The following data has a line with "def Hnd.nmLog (h : Hnd) : Nat := h.nmM.log2" and a line with "kinds, fmts, needSpad". Write out exactly those lines and all the lines between them.

Saved entries:
⁂
/-- Read each of several parts. -/
def readParts (s : State) (p : Party) (acc : Access) (l : Loc) : List (Nat × Nat) → Except Stop (List Chunk)
  | [] => .ok []
  | (o, n) :: r =>
    match readChunk s p acc (l.add o) n with
    | .error e => .error e
    | .ok c =>
      match readParts s p acc l r with
      | .error e => .error e
      | .ok cs => .ok (c :: cs)

/-- Read n bytes, line by line. -/
def readChunks (s : State) (p : Party) (acc : Access) (l : Loc) (n : Nat) : Except Stop (List Chunk) :=
  readParts s p acc l (lineParts l.low n)

/-- Read bytes that are never substituted: a record, an instruction word, a handle vector (13_memory.md R400,
06_registers.md R152). -/
def readExact (s : State) (p : Party) (acc : Access) (l : Loc) (n : Nat) : Except Stop (List Byte) :=
  match readChunks s p acc l n with
  | .error e => .error e
  | .ok cs =>
    match cs.find? Chunk.bad with
    | some c => .error (.trap .poison c.line)
    | none => .ok (cs.flatMap Chunk.data)

/-- Read data under the policies of its lines, pol overriding the page's: the bytes, and for each whether it stands for a
poisoned one. TRAP raises POISON; ZERO and PASS give zeros, marked. -/
def readData (s : State) (p : Party) (l : Loc) (n : Nat) (pol : Option Poison) : Except Stop (List (Byte × Bool)) :=
  match readChunks s p .read l n with
  | .error e => .error e
  | .ok cs =>
    match cs.find? fun c => c.bad && pol.getD c.pol == .trap with
    | some c => .error (.trap .poison c.line)
    | none => .ok (cs.flatMap fun c => c.data.map fun b => if c.bad then (0, true) else (b, false))

/-! ### Writes -/

/-- The bytes of a write that stays inside the device, in one line: basting (R241), poison (R119, R245, R388), tub counts. -/
def storeLine (s : State) (sp : Space) (a : Nat) (owner : Option (Nat × Nat)) (d : List Byte) (bad : Bool) : State :=
  let job := owner.bind fun q => (findJob s q.1).map fun j => (j, q.2)
  let (s, (into, b)) := match job with
    | some (j, o) => bastWrite s j o
    | none => (s, (sp, a))
  let s := clearZero (clearZero (putBytes s into b d) into b d.length) sp a d.length
  let s := if bad then setBad s into b true else if d.length = 64 then setBad s into b false else s
  match job, sp with
  | some (j, o), _ => countSpad s j o d.length
  | none, .hbm => countHbm s a d.length
  | _, _ => s

/-- A part of a write with its place. -/
structure Part where
  place : Place
  owner : Option (Nat × Nat)
  data : List Byte
  bad : Bool
  deriving DecidableEq, Repr

/-- Every part of a write located, and every remote part answered; nothing is changed. -/
def writeParts (s : State) (p : Party) (l : Loc) (d : List (Byte × Bool)) : List (Nat × Nat) → Except Stop (List Part)
  | [] => .ok []
  | (o, n) :: r =>
    match locate s p .write (l.add o) n with
    | .error e => .error e
    | .ok (pl, owner) =>
      let bytes := (d.drop o).take n
      let data := bytes.map Prod.fst
      let answered : Except Stop Response :=
        match pl with
        | .here .. => .ok { status := 0, src := 0, tgt := 0, seq := 0, result := 0, data := [], poisoned := false }
        | .remote dev ddr pa pol =>
          answerTo s p (request s p (.store data (bytes.any Prod.snd)) dev ddr pa n pol) (l.add o).word (l.add o).line
      match answered with
      | .error e => .error e
      | .ok _ =>
        match writeParts s p l d r with
        | .error e => .error e
        | .ok ps => .ok ({ place := pl, owner, data, bad := bytes.any Prod.snd } :: ps)

/-- The parts of a write stored. A line is marked where a byte for it is. -/
def storeParts (s : State) : List Part → State
  | [] => s
  | q :: r =>
    match q.place with
    | .here sp a _ => storeParts (storeLine s sp a q.owner q.data q.bad) r
    | .remote .. => storeParts s r

/-- The responses to a unit's stores are taken. -/
def takeStores (s : State) (u : Unit) : State :=
  { s with rbuf := s.rbuf.filter fun r => !(r.unit == u && reqKind r.req.op == 2) }

/-- The event log of each job whose tubs a write's parts hit has room for all their entries (15_traps.md R333); a part alone has been found
to have room as it was located. -/
def partsRoom (s : State) (ps : List Part) : Bool :=
  ps.length ≤ 1 ||
    ps.all fun q =>
      match q.owner.bind fun w => findJob s w.1 with
      | some j =>
        !j.logging || j.logRoom (ps.flatMap fun x => match x.owner with
          | some (id, o) => if id == j.id then j.tubEntries o x.data.length else []
          | none => []).length
      | none => true

/-- Write bytes, each marked poisoned or not: every part or none. -/
def writeMarked (s : State) (p : Party) (l : Loc) (d : List (Byte × Bool)) : Except Stop State :=
  match writeParts s p l d (lineParts l.low d.length) with
  | .error e => .error e
  | .ok ps => if partsRoom s ps then .ok (takeStores (storeParts s ps) p.unit) else .error .stall

/-- Write bytes. -/
def writeBytes (s : State) (p : Party) (l : Loc) (d : List Byte) : Except Stop State :=
  writeMarked s p l (d.map fun b => (b, false))

/-! ### Read-modify-writes (05_control_core.md R121 to R124) -/

/-- An indivisible read-modify-write of n bytes in one line. f gives the bytes to write, or none for no write; op is the request
that stands for it at a remote target, whose result gives the old bytes. A poisoned line raises POISON with TVAL v and is not
written. -/
def readModify (s : State) (p : Party) (l : Loc) (n : Nat) (op : ReqOp) (v : Word) (f : List Byte → Option (List Byte)) :
    Except Stop (List Byte × State) :=
  match locate s p .atomic l n with
  | .error e => .error e
  | .ok (.remote dev ddr pa pol, _) =>
    match answerTo s p (request s p op dev ddr pa n pol) v v with
    | .error e => .error e
    | .ok r => .ok (leBytes n r.result.toNat, s)
  | .ok (.here sp a _, owner) =>
    let (at', b) := readPlace s sp a owner
    if lineBad s at' b then .error (.denied .atomic .poison v)
    else
      let old := getBytes s at' b n
      match f old with
      | none => .ok (old, s)
      | some d => .ok (old, storeLine s sp a owner d false)

/-! ### What becomes of a stop -/

/-- Post a fault record to the die's queue (13_memory.md R298); none while the queue is full. -/
def postFault (s : State) (r : FaultRec) : Option State :=
  let die := dieFor r.core
  if Config.faultQueue ≤ (s.faultQ.filter fun q => q.1 == die).length then none
  else some { s with faultQ := s.faultQ ++ [(die, r)] }

/-- What a unit does about a stop, once its record is posted and its request sent. -/
inductive Verdict where
  /-- try again at a later turn -/
  | again (s : State)
  /-- a trap of the unit -/
  | trap (s : State) (c : Cause) (v : Word)
  /-- wait for Dvorol (R295) -/
  | dvorol (s : State) (v : Word)
  /-- a held write (R302) -/
  | held (s : State)

/-- The record posted, the request sent, the failed requests reported (R298, R344, R346). -/
def verdict (s : State) (p : Party) : Stop → Verdict
  | .trap c v | .denied _ c v => .trap (keepWrites (reported s p.unit) p.unit) c v
  | .fault c v r =>
    match postFault s r with
    | none => .again s
    | some s => if c == .pteInvalid then .dvorol s v else .trap s c v
  | .held r =>
    match postFault s r with
    | none => .again s
    | some s => .held s
  | .stall | .mark .. => .again s
  | .send q _ => .again (sendReq s p q)

end Sys2Proof.Machine
end

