-- ==== Sys2Proof/Machine/Operands.lean ====
section
/-! DEFINITION. The operands of engine operations: register slots, counts and spans (03_encodings.md R51, R52, 06_registers.md R134,
R155, 08_vector.md R181), handles and their checks (06_registers.md R141 to R151), and the elements that a handle reaches
(R144 to R152, R161). -/

namespace Sys2Proof.Machine

/-! ### Registers (06_registers.md R134 to R136) -/

/-- Bytes of a register. -/
def regBytes : Nat := 4096

/-- Byte k from the first byte of the register that a slot names; a span runs on into the next registers. -/
def regByte (j : Job) (r : RegSlot) (k : Nat) : Nat :=
  match r with
  | .main i => (sget j.main (regBytes * i.val + k)).toNat
  | .opnd i => (sget j.opnd (regBytes * i.val + k)).toNat
  | .last i => (sget j.last (regBytes * i.val + k)).toNat
  | _ => 0

/-- Byte k from the first byte of a register set. The last-result file is written by the shift only (R136). -/
def setRegByte (j : Job) (r : RegSlot) (k v : Nat) : Job :=
  match r with
  | .main i => { j with main := sset j.main (regBytes * i.val + k) (BitVec.ofNat 8 v) }
  | .opnd i => { j with opnd := sset j.opnd (regBytes * i.val + k) (BitVec.ofNat 8 v) }
  | _ => j

/-- The element with index t among bytes given by a function (R134; 02_numbers.md R15). -/
def elemOf (f : Fmt) (rd : Nat → Nat) (t : Nat) : Nat :=
  let w := Fmt.bits f
  if w = 4 then rd (t / 2) / 16 ^ (t % 2) % 16
  else (List.range (w / 8)).foldr (fun i a => rd (w / 8 * t + i) + 256 * a) 0

/-- Element t of the registers from a slot on, as its bit pattern. -/
def regElem (j : Job) (r : RegSlot) (f : Fmt) (t : Nat) : Nat := elemOf f (regByte j r) t

/-- Element t set. -/
def setElem (j : Job) (r : RegSlot) (f : Fmt) (t v : Nat) : Job :=
  let w := Fmt.bits f
  if w = 4 then
    let b := regByte j r (t / 2)
    setRegByte j r (t / 2) (if t % 2 = 0 then b / 16 * 16 + v % 16 else b % 16 + v % 16 * 16)
  else (List.range (w / 8)).foldl (fun j i => setRegByte j r (w / 8 * t + i) (v / 256 ^ i % 256)) j

/-- The elements from index t on set. -/
def setElems (j : Job) (r : RegSlot) (f : Fmt) : Nat → List Nat → Job
  | _, [] => j
  | t, v :: vs => setElems (setElem j r f t v) r f (t + 1) vs

/-- The register k places after the one that a slot names lies in the job's allotment (R135, 03_encodings.md R51). -/
def regAllotted (j : Job) (r : RegSlot) (k : Nat) : Bool :=
  match r with
  | .main i => i.val + k < 16 * j.mreg
  | .opnd i => i.val + k < 8 * j.oreg
  | .last i => i.val + k < 4
  | _ => true

/-- A span of n elements of w bits lies in the allotment (R155). -/
def spanAllotted (j : Job) (r : RegSlot) (n w : Nat) : Bool := regAllotted j r 0 && regAllotted j r ((n * w - 1) / 32768)

/-- HANDLE_INVALID for a register slot: TVAL is the slot's value (15_traps.md R319). -/
def slotFault (r : RegSlot) : Cause × Word := (.handleInvalid, r.code.setWidth 64)

/-- The count that a slot gives, with the shape registers read at issue (03_encodings.md R52). -/
def countOf (o : IOp) : Count → Nat
  | .imm n => n.val
  | .shape i => (o.shapes[i]).toNat

/-- The plane origin of LDT, STT and STQ (06_registers.md R154). -/
def planeOf (o : IOp) : Plane → Nat
  | .imm n => n.val
  | .shape i => (o.shapes[i]).toNat

/-! ### Handles (R142 to R151) -/

/-- Handle kinds (R142). -/
inductive HKind where
  | dense | ragged | compressed | nm | window | gather | tree
  deriving DecidableEq, Repr

/-- The kind of a code. -/
def HKind.ofCode (v : Nat) : Option HKind :=
  match v with
  | 0 => some .dense | 1 => some .ragged | 2 => some .compressed | 3 => some .nm | 4 => some .window | 5 => some .gather
  | 6 => some .tree | _ => none

/-- A layout record with its extents resolved. ext is 1 and str is 0 at and beyond the rank. -/
structure Hnd where
  kind : HKind
  spad : Bool
  sib : Bool
  zskip : Bool
  mx : Bool
  fmt : Fmt
  rank : Nat
  base : Nat
  aux1 : Nat
  aux2 : Nat
  ext : List Nat
  str : List Int
  params : Nat
  /-- TVAL of a SHAPE_INVALID for which the spec names none (log entry 13) -/
  free : Word
  deriving DecidableEq, Repr

/-- The n bytes of a record at offset k, as a number. -/
def recField (h : Layout) (k n : Nat) : Nat := (bits h (8 * k) (8 * n)).toNat

/-- The extent that a specifier gives (R142). -/
def extentOf (o : IOp) (v : Nat) : Nat := if v < 32768 then v else (o.shapes.toList.getD (v % 32) 0).toNat

/-- Extent of dimension d. -/
def Hnd.dim (h : Hnd) (d : Nat) : Nat := h.ext.getD d 1
/-- Stride of dimension d. -/
def Hnd.stride (h : Hnd) (d : Nat) : Int := h.str.getD d 0

/-- N, M and log2 M of an NM handle (R147). -/
def Hnd.nmN (h : Hnd) : Nat := h.params % 16
def Hnd.nmM (h : Hnd) : Nat := h.params / 16 % 16
def Hnd.nmLog (h : Hnd) : Nat := h.nmM.log2

/-- The record as an operation reads it; fields that its checks refuse take any value. -/
def handleOf (o : IOp) (h : Layout) : Hnd :=
  let fl := recField h 1 1
  let rank := recField h 3 1 % 8
  { kind := (HKind.ofCode (recField h 0 1)).getD .dense
    spad := fl % 2 == 1, sib := fl / 2 % 2 == 1, zskip := fl / 4 % 2 == 1, mx := fl / 8 % 2 == 1
    fmt := (Fmt.ofCode (bits h 16 4)).getD .fp32
    rank, base := recField h 8 8, aux1 := recField h 16 8, aux2 := recField h 24 8
    ext := (List.range 4).map fun d => if d < rank then extentOf o (recField h (32 + 2 * d) 2) else 1
    str := (List.range 4).map fun d => if d < rank then sint 32 (recField h (40 + 4 * d) 4) else 0
    params := recField h 56 4, free := Config.shapeVal h }

/-- What an operation accepts of a handle (R151, 09_matrix.md R212). -/
structure Accept where
  kinds : List HKind
  fmts : Fmt → Bool
  needSpad : Bool
  needSib : Bool
  align : Nat
  rowsOnly : Bool
  /-- neither ZSKIP nor MX may be set (09_matrix.md R212) -/
  plain : Bool

/-- Kinds and formats alone. -/
def accepts (kinds : List HKind) (fmts : Fmt → Bool) : Accept :=
  { kinds, fmts, needSpad := false, needSib := false, align := 1, rowsOnly := false, plain := false }

/-- A format that MX allows (R142). -/
def mxAllowed (f : Fmt) : Bool := f == .mxint8 || f == .e4m3 || f == .e5m2 || f == .int8

/-- The ranks a kind allows (R146, R148 to R150). -/
def rankOk (k : HKind) (r : Nat) : Bool :=
  match k with
  | .compressed | .window | .gather => r == 2
  | .tree => r == 1
  | _ => 1 ≤ r && r ≤ 4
⁂
• _Answer space_
def Hnd.nmLog (h : Hnd) : Nat := h.nmM.log2

/-- The record as an operation reads it; fields that its checks refuse take any value. -/
def handleOf (o : IOp) (h : Layout) : Hnd :=
  let fl := recField h 1 1
  let rank := recField h 3 1 % 8
  { kind := (HKind.ofCode (recField h 0 1)).getD .dense
    spad := fl % 2 == 1, sib := fl / 2 % 2 == 1, zskip := fl / 4 % 2 == 1, mx := fl / 8 % 2 == 1
    fmt := (Fmt.ofCode (bits h 16 4)).getD .fp32
    rank, base := recField h 8 8, aux1 := recField h 16 8, aux2 := recField h 24 8
    ext := (List.range 4).map fun d => if d < rank then extentOf o (recField h (32 + 2 * d) 2) else 1
    str := (List.range 4).map fun d => if d < rank then sint 32 (recField h (40 + 4 * d) 4) else 0
    params := recField h 56 4, free := Config.shapeVal h }

/-- What an operation accepts of a handle (R151, 09_matrix.md R212). -/
structure Accept where
  kinds : List HKind
  fmts : Fmt → Bool
  needSpad : Bool
  needSib : Bool
  align : Nat
  rowsOnly : Bool
  /-- neither ZSKIP nor MX may be set (09_matrix.md R212) -/
  plain : Bool

/-- Kinds and formats alone. -/
def accepts (kinds : List HKind) (fmts : Fmt → Bool) : Accept :=
  { kinds, fmts, needSpad := false, needSib := false, align := 1, rowsOnly := false, plain := false }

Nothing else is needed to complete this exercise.